-- ==== Sys2Proof/Machine/Entries.lean ====
section
/-! DEFINITION. The manual's names for dictionary entries, as `Entry` constants: the entry's index and subindex, its width in
bits and its default. An argument is the instance number the manual writes in the index (port, channel, unit, hall ...). R56. -/

namespace Sys2Proof.Machine.Ent
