-- ==== Sys2Proof/Machine/Registers.lean ====
section
/-! DEFINITION. The manual's names for memory-mapped register fields, as `Field` constants: address, bits and the reset value of
the whole word the field lies in. Arguments are the instance numbers, outermost first. -/

namespace Sys2Proof.Machine.Rg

########################################

Look through the entries above and report each line where the string "index" occurs.

◆ Solution for this task:
/-! DEFINITION. The manual's names for dictionary entries, as `Entry` constants: the entry's index and subindex, its width in
bits and its default. An argument is the instance number the manual writes in the index (port, channel, unit, hall ...). R56. -/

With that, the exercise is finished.